Music and modernization in the Arab world
"Chechnya! Afghanistan! Palestine! Southern Lebanon! The Golan Heights! And now Iraq, too? And now Iraq, too? It's too much for people. Shame on you! Enough, enough, enough!"
Are those angry words from a political speech or a TV interview? Are they perhaps from an impassioned op-ed piece criticizing U.S. foreign policy? In fact, they're the opening words to a new song, "The Attack on Iraq," from the notorious Egyptian singer, Shaaban Abdel-Rahim. The song is deeply critical of the U.S. invasion of Iraq, portraying Americans as warmongering agents of an expansionist Zionism. Washington Post reporter Anthony Shadid, writing from Amman the other day, described it as "the Arab world's newest and most popular hit."

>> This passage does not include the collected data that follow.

/-! ## The whole sequence from the start sentinel on (R145) -/

/-- The source's loop has a character to spare for each index up to the end. -/
theorem sourceFrames_of_passed (hpassed : ∀ i, i < j + 1 → s.charPassed f i) :
    ∃ fuel, sourceFrames f (s.restBits f 0) =
      (sourceChars f (fuel + 1) (s.restBits f (j + 1))).prepend (s.dataValues f j) := by
  obtain ⟨hfits, hodd, -⟩ := hpassed 0 j.succ_pos
  have hlen : j + 1 ≤ (s.restBits f 0).length := by
    rw [State.length_restBits, Nat.zero_mul]
    exact (State.index_le_of_passed hpassed).trans (Nat.div_le_self _ _)
  obtain ⟨fuel, hfuel⟩ : ∃ fuel, (s.restBits f 0).length = fuel + 1 + j :=
    ⟨(s.restBits f 0).length - (j + 1), by omega⟩
  refine ⟨fuel, ?_⟩
  rw [sourceFrames, State.bitsOdd_restBits hfits, hodd, hfuel, State.drop_restBits]
  exact sourceChars_passed (fuel + 1) j fun i hi => hpassed (i + 1) (Nat.succ_lt_succ hi)

/-- Past the start sentinel, the source fails for want of bits where DECODE_CHARS does (R147). -/
theorem sourceFrames_truncated (hss : s.charFits f 0) (hpassed : ∀ i, i < j → s.charPassed f i)
    (hfits : ¬ s.charFits f j) : sourceFrames f (s.restBits f 0) = .failed .truncated := by
  cases j with
  | zero => exact absurd hss hfits
  | succ j =>
    obtain ⟨fuel, h⟩ := sourceFrames_of_passed hpassed
    rw [h, sourceChars_truncated _ hfits, SourceChars.prepend_failed]

/-- The source fails at an even frame, the start sentinel's among them (R145, R148). -/
theorem sourceFrames_parityError (hpassed : ∀ i, i < j → s.charPassed f i) (hfits : s.charFits f j)
    (heven : oddParity (s.charFrame f j) f.width = false) : sourceFrames f (s.restBits f 0) = .failed .parityError := by
  cases j with
  | zero =>
    rw [sourceFrames, State.bitsOdd_restBits hfits, heven]
    rfl
  | succ j =>
    obtain ⟨fuel, h⟩ := sourceFrames_of_passed hpassed
    rw [h, sourceChars_of_fits _ hfits, heven, if_neg Bool.false_ne_true, SourceChars.prepend_failed]

/-- The source ends at the end sentinel with the data values before it (R144). -/
theorem sourceFrames_ended (hpassed : ∀ i, i < j + 1 → s.charPassed f i) (hfits : s.charFits f (j + 1))
    (hodd : oddParity (s.charFrame f (j + 1)) f.width = true) (hes : s.charValue f (j + 1) = f.es) :
    sourceFrames f (s.restBits f 0) = .text (s.dataValues f j) (s.restBits f (j + 2)) := by
  obtain ⟨fuel, h⟩ := sourceFrames_of_passed hpassed
  rw [h, sourceChars_of_fits _ hfits, if_pos hodd, if_pos hes, SourceChars.prepend_text]

/-! ## The text and the LRC character of the data values (R143, R160, R161) -/

theorem State.charBytes_eq_dataValues (s : State) (f : Format) (n : Nat) :
    s.charBytes f n = (s.dataValues f n).map fun v => BitVec.ofNat 8 (v + f.off.toNat) := by
  rw [State.charBytes, State.dataValues, List.map_map]
  refine List.map_congr_left fun i _ => ?_
  rw [Function.comp_apply, ← toNat_asciiByte, BitVec.ofNat_toNat, BitVec.setWidth_eq]

/-- ACC is the XOR that the source takes over the data values (R160). -/
theorem State.toNat_xorOfChars (s : State) (f : Format) (n : Nat) :
    (s.xorOfChars f n).toNat = (s.dataValues f n).foldl (· ^^^ ·) 0 := by
  induction n with
  | zero => rfl
  | succ n ih =>
    rw [State.xorOfChars, BitVec.toNat_xor, ih, State.dataValues_succ, List.foldl_append]
    rfl

theorem lrcData_of_lt {acc : DataVal} (h : acc.toNat < 2 ^ f.dataBits) : lrcData f acc = acc := by
  refine BitVec.eq_of_toNat_eq ?_
  rw [lrcData, BitVec.toNat_setWidth, BitVec.toNat_setWidth, Nat.mod_eq_of_lt h, Nat.mod_eq_of_lt acc.isLt]

/-- LRC_EXP on the XOR of the data values is the source's LRC character. -/
theorem State.sourceLrc_dataValues (s : State) (f : Format) (n : Nat) :
    sourceLrc f (s.dataValues f n) = sourceChar f (lrcData f (s.xorOfChars f n)).toNat := by
  rw [lrcData_of_lt (s.toNat_xorOfChars_lt f n), State.toNat_xorOfChars]
  rfl

/-! ## LRC_CHECK on what DECODE_CHARS left (R162 to R164) -/

theorem State.charsEnded_workBit (s : State) (f : Format) (j : Nat) : (s.charsEnded f j).workBit = s.workBit :=
  State.workBit_eq rfl rfl

/-- The bits compared are those after the end sentinel; too few of them are no match. -/
theorem State.charsEnded_lrcMatch (hfits : s.charFits f (j + 1)) :
    (s.charsEnded f (j + 1)).lrcMatch f =
      ((s.restBits f (j + 2)).take f.width == sourceLrc f (s.dataValues f j)) := by
  have hend : (s.charsEnded f (j + 1)).endpos.toNat = s.sspos.toNat + (j + 2) * f.width := State.charsEnded_endpos hfits
  have hacc : (s.charsEnded f (j + 1)).acc = s.xorOfChars f j := rfl
  have hpresent : (s.charsEnded f (j + 1)).lrcPresent f = true ↔ s.charFits f (j + 2) := by
    rw [State.lrcPresent_iff, hend, State.charFits, Nat.succ_mul (j + 2), Nat.add_assoc]
    rfl
  rw [Bool.eq_iff_iff, beq_iff_eq, s.sourceLrc_dataValues f j]
  by_cases hlrc : s.charFits f (j + 2)
  · rw [State.lrcMatch_of_present (hpresent.2 hlrc), hend, hacc, s.charsEnded_workBit, lrcExpected_eq_charOf,
      frame_eq_charOf_iff, State.take_restBits hlrc le_rfl]
  · have hshort : ((s.restBits f (j + 2)).take f.width).length < f.width :=
      (List.length_take_le' _ _).trans_lt (not_not.1 (mt State.charFits_iff_restBits.2 hlrc))
    rw [State.lrcMatch_of_absent (Bool.eq_false_iff.2 (mt hpresent.1 hlrc))]
    exact ⟨nofun, fun h => absurd ((congrArg List.length h).trans (length_sourceChar f _)) hshort.ne⟩

end Source

end Sys2Proof.Machine

/-! PROOFS. The run of the ENGINE computes the source's decode(raw_bits, track) (47_host_commands.md R190, R197): the result of
each stage's state, from the end of the call back to the acceptance. -/

namespace Sys2Proof.Machine

/-- k steps of the ENGINE end the call with the DecodeResult r. -/
def State.DecodesTo (k : Nat) (s : State) (r : DecodeResult) : Prop :=
  ∃ t, engineRun k s = .next t ∧ t.busy = false ∧ t.decodeResult = r

section Refinement
variable {s u : State} {f : Format} {j k : Nat} {r : DecodeResult}

/-- Where no stage is selected the ENGINE rests. -/
theorem State.decodesTo_rest (h : s.busy = false) (k : Nat) : s.DecodesTo k s.decodeResult := by
  refine ⟨s, ?_, h, rfl⟩
  cases k with
  | zero => rfl
  | succ k => exact engineRun_succ_error (decodeStage_code_of_not_busy h) k

/-- The selected stage goes first. -/
theorem State.DecodesTo.stage {i : Instr} (h : u.DecodesTo k r) (hd : decodeStage s.seq.code = .ok i)
    (hi : exec i s = .next u) : s.DecodesTo (k + 1) r := by
  obtain ⟨t, hrun, hend⟩ := h
  exact ⟨t, (engineRun_succ_ok hd hi k).trans hrun, hend⟩

/-- What LRC_CHECK and PUBLISH make of the characters decoded: TEXT and NDATA as text and length, and the verdict of the
comparison (R164, R174). -/
def State.verifiedResult (s : State) (f : Format) : DecodeResult where
  asciiText := some ((List.range s.ndata.toNat).map s.textByte)
  length := s.ndata.toInt
  direction := s.dir
  valid := s.lrcMatch f
  reason := if s.lrcMatch f then .noReason else .checksumMismatch

theorem State.decodesTo_of_charactersDecoded (hf : s.trk.format = some f) (hq : s.seq = .charactersDecoded) :
    s.DecodesTo 2 (s.verifiedResult f) :=
  .stage (.stage (State.decodesTo_rest rfl 0) rfl rfl) (i := .lrcCheck) (by rw [hq]; rfl) (execLrcCheck_eq hf)

/-- The source's result on a text, in terms of what DECODE_CHARS left. -/
theorem State.charsEnded_sourceResult (hpassed : ∀ i, i < j + 1 → s.charPassed f i) (hfits : s.charFits f (j + 1))
    (hsource : sourceFrames f (s.restBits f 0) = .text (s.dataValues f j) (s.restBits f (j + 2))) :
    sourceResult f s.dir (s.restBits f 0) = (s.charsEnded f (j + 1)).verifiedResult f := by
  have hndata : (s.charsEnded f (j + 1)).ndata.toNat = j := State.charsEnded_ndata hpassed
  have htext : (List.range j).map (s.charsEnded f (j + 1)).textByte = s.charBytes f j :=
    List.map_congr_left fun n hn => by
      have hn : n + 1 < j + 1 := Nat.succ_lt_succ (List.mem_range.1 hn)
      exact (State.framerAt_textByte (t := s.charsEnded f (j + 1)) (j := j + 1) rfl rfl n).1 hn
  have hlength : (s.charsEnded f (j + 1)).ndata.toInt = (s.dataValues f j).length := by
    have hle : (j + 1) * f.width ≤ s.count.toNat := (Nat.le_add_left _ _).trans (hpassed j j.lt_succ_self).1
    have hmul : (j + 1) * 5 ≤ (j + 1) * f.width := Nat.mul_le_mul_left _ f.five_le_width
    have hcount := s.count.isLt
    rw [BitVec.toInt_eq_toNat_of_lt (by omega), hndata, State.dataValues, List.length_map, List.length_range]
  rw [sourceResult, hsource, State.verifiedResult, hndata, htext, hlength, State.charsEnded_lrcMatch hfits,
    s.charBytes_eq_dataValues f j]
  rfl

/-- DECODE_CHARS fails with the source's reason, or its text is the source's. -/
theorem State.decodesTo_of_sentinelFound (hf : s.trk.format = some f) (hq : s.seq = .sentinelFound) (hss : s.charFits f 0) :
    s.DecodesTo 3 (sourceResult f s.dir (s.restBits f 0)) := by
  have hd : decodeStage s.seq.code = .ok .decodeChars := by rw [hq]; rfl
  have fails (why : Reason) (j : Nat) (hsource : sourceFrames f (s.restBits f 0) = .failed why)
      (h : execDecodeChars s = .next (s.charsFailed why f j)) :
      s.DecodesTo 3 (sourceResult f s.dir (s.restBits f 0)) := by
    rw [sourceResult, hsource]
    exact .stage (State.decodesTo_rest rfl 2) hd h
  obtain ⟨j, hpassed, hend⟩ := s.frameChars_end f
  rcases execDecodeChars_of_charsEnd hf hend with ⟨hfits, h⟩ | ⟨hfits, heven, h⟩ | ⟨hfits, hodd, h1, hes, h⟩
  · exact fails _ j (sourceFrames_truncated hss hpassed hfits) h
  · exact fails _ j (sourceFrames_parityError hpassed hfits heven) h
  · obtain ⟨j, rfl⟩ : ∃ m, j = m + 1 := Nat.exists_eq_succ_of_ne_zero (Nat.one_le_iff_ne_zero.1 h1)
    rw [State.charsEnded_sourceResult hpassed hfits (sourceFrames_ended hpassed hfits hodd hes)]
    exact .stage (State.decodesTo_of_charactersDecoded hf rfl) hd h

/-- NORMLOC leaves in WORK the normalized sequence and in SSPOS its leftmost sentinel (R135). -/
theorem State.decodesTo_of_directionDetected {p : Nat} (hf : s.trk.format = some f) (hq : s.seq = .directionDetected)
    (hp : locate s.normalizedBit s.count.toNat f = some p) :
    s.DecodesTo 4 (sourceResult f s.dir ((bitsOf s.normalizedBit s.count.toNat).drop p)) := by
  have hsspos : (s.normalize.located p).sspos.toNat = p := State.located_sspos_toNat _ hp
  have hcount : (s.normalize.located p).count = s.count := s.normalize_count
  have hdir : (s.normalize.located p).dir = s.dir := s.normalize_dir
  have hf' : (s.normalize.located p).trk.format = some f := by simpa using hf
  have hss : (s.normalize.located p).charFits f 0 := by
    rw [State.charFits, hsspos, hcount, Nat.zero_add, Nat.one_mul]
    exact locate_lt hp
  have hrest : (s.normalize.located p).restBits f 0 = (bitsOf s.normalizedBit s.count.toNat).drop p := by
    rw [State.restBits, hsspos, hcount, Nat.zero_mul, Nat.add_zero]
    exact congrArg (List.drop p) (bitsOf_congr fun _ => s.normalize_workBit)
  rw [← hrest, ← hdir]
  exact .stage (State.decodesTo_of_sentinelFound hf' rfl hss) (i := .normloc) (by rw [hq]; rfl) (execNormloc_of_found hf hp)

/-- The source's search in the reversed bits is LOCATE on REVERSE (R112). -/
theorem sourceLocate_reverse_bitsOf (bit : Nat → Bool) (n : Nat) (f : Format) :
    sourceLocate f (bitsOf bit n).reverse =
      (locate (fun i => bit (n - 1 - i)) n f).map (bitsOf (fun i => bit (n - 1 - i)) n).drop := by
  rw [← reverseBits_eq_reverse]
  exact sourceLocate_bitsOf _ n f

Abdel-Rahim is a curious figure, a product, according to reporter Shadid, of frustrated Arab populism. After spending 20 years as a laundry man and part-time singer at Egyptian weddings, the illiterate villager became a phenomenon in 2001 with his infamous song, "I Hate Israel." Shadid's piece suggests that Abdel-Rahim has earned street credibility by saying--or rather singing--things that no one else dares express (the story offers a lot of admiring quotes to this effect). According to the Post, Abdel-Rahim and his songs represent "another sign of the emergence of Arabic pop music in recent years as an arena for dissent and protest over Israeli and U.S. policy."
Putting it that way makes Abdel-Rahim's material seem significant and courageous, if not actually respectable. But there's another way to look at the singer: as a pathetic cultural bottom feeder, one who puts to music the kind of paranoid sentiments that are only too commonly heard in the Mideast. The idea that neither Israel nor the U.S. would be harshly criticized out loud in the region were it not for Abdel-Rahim is on its face absurd; what makes the singer noteworthy is that he has cornered the subgenre of paranoid hate pop. If you want a glimpse into Abdel-Rahim's preposterous career, one that Shadid omits, try his follow-up record to "I Hate Israel." It was his first video, and it was called, "I Will Quit Smoking." He chose the subject, according to a paper in the Emirates, "for the important message the song delivers to his young listeners."
The fact is that Arab pop culture--including its celebrity stratum--is heavily politicized. The Western media often focus on this element, probably because there are so many sensational story lines available. It's easy enough to play this game. Right now, for example, there's a public spat between a pair of women singers, an argument that's been highlighted in the gossipy Arabic celebrity press, and that has ended up including the personal character of Israelis. One of the singers, Shireen Ahmad, seems to have allowed in a public statement that among Israelis there are "kind" people. A rival of hers, Shireen Wajdi, told a London-based magazine that, in a paraphrased translation, "any singer who has something good to say about Israel does not deserve the love or support of her fans and is considered to be a fake."
Sometimes Western reports that focus on this sort of thing are legitimate; sometimes they're cheap shots. But the real problem is that stories about the bizarre aspects of Arab culture can be quite misleading.
It may well be accurate to assert, as Shadid does, that some Arabic pop songs express popular "dissent and protest over Israeli and U.S. policy." But Arabic pop music as a genre is probably less "political" than it has ever been in modern times. The recordings and videos are increasingly the product of a homemade cultural syncretism that combines traditional Arab music with influences from all over, especially the U.S., Europe, and India. It is more experimental, less nationalistic, more erotic, and more concerned with issues of personal desire and self-realization. In short, it is a great deal like all modern musical forms, including those in the West.
More importantly, because the music (and even more so the videos) reflects the desirability of personal fulfillment within a world of change, it carries within it the potential to transform its audience. The interchange between the music and its fans, taking place in the currently tumultuous Arabic music market, may yet do the work of "modernization" that a century of political movements (Pan-Arabism, Ba'thism, Arab Marxism, Nasserism, Kemalism, etc.) has failed to accomplish.
The music of Shaaban Abdel-Rahim is capable is selling a lot of copies quickly, like any novelty. But it's a cultural dead-end because it reinforces the tendency among Arabs to define their identities in terms of their foreign or domestic enemies. Much of modern Arab pop actually encourages its listeners to define themselves based on their personal hopes and desires, rather than in contrast to others. That's what makes it a modernizing force.
As it happens, the actual number-one pop hit on Arab music charts is a song about heartbreak by none other than Shireen Ahmad, the woman who publicly allowed for the existence of "kind" Israelis. The likelihood is that commercial music like hers will have more "political" significance in the long run than will the screaming hate novelties of Abdel-Rahim, reports of the latter's street cred notwithstanding.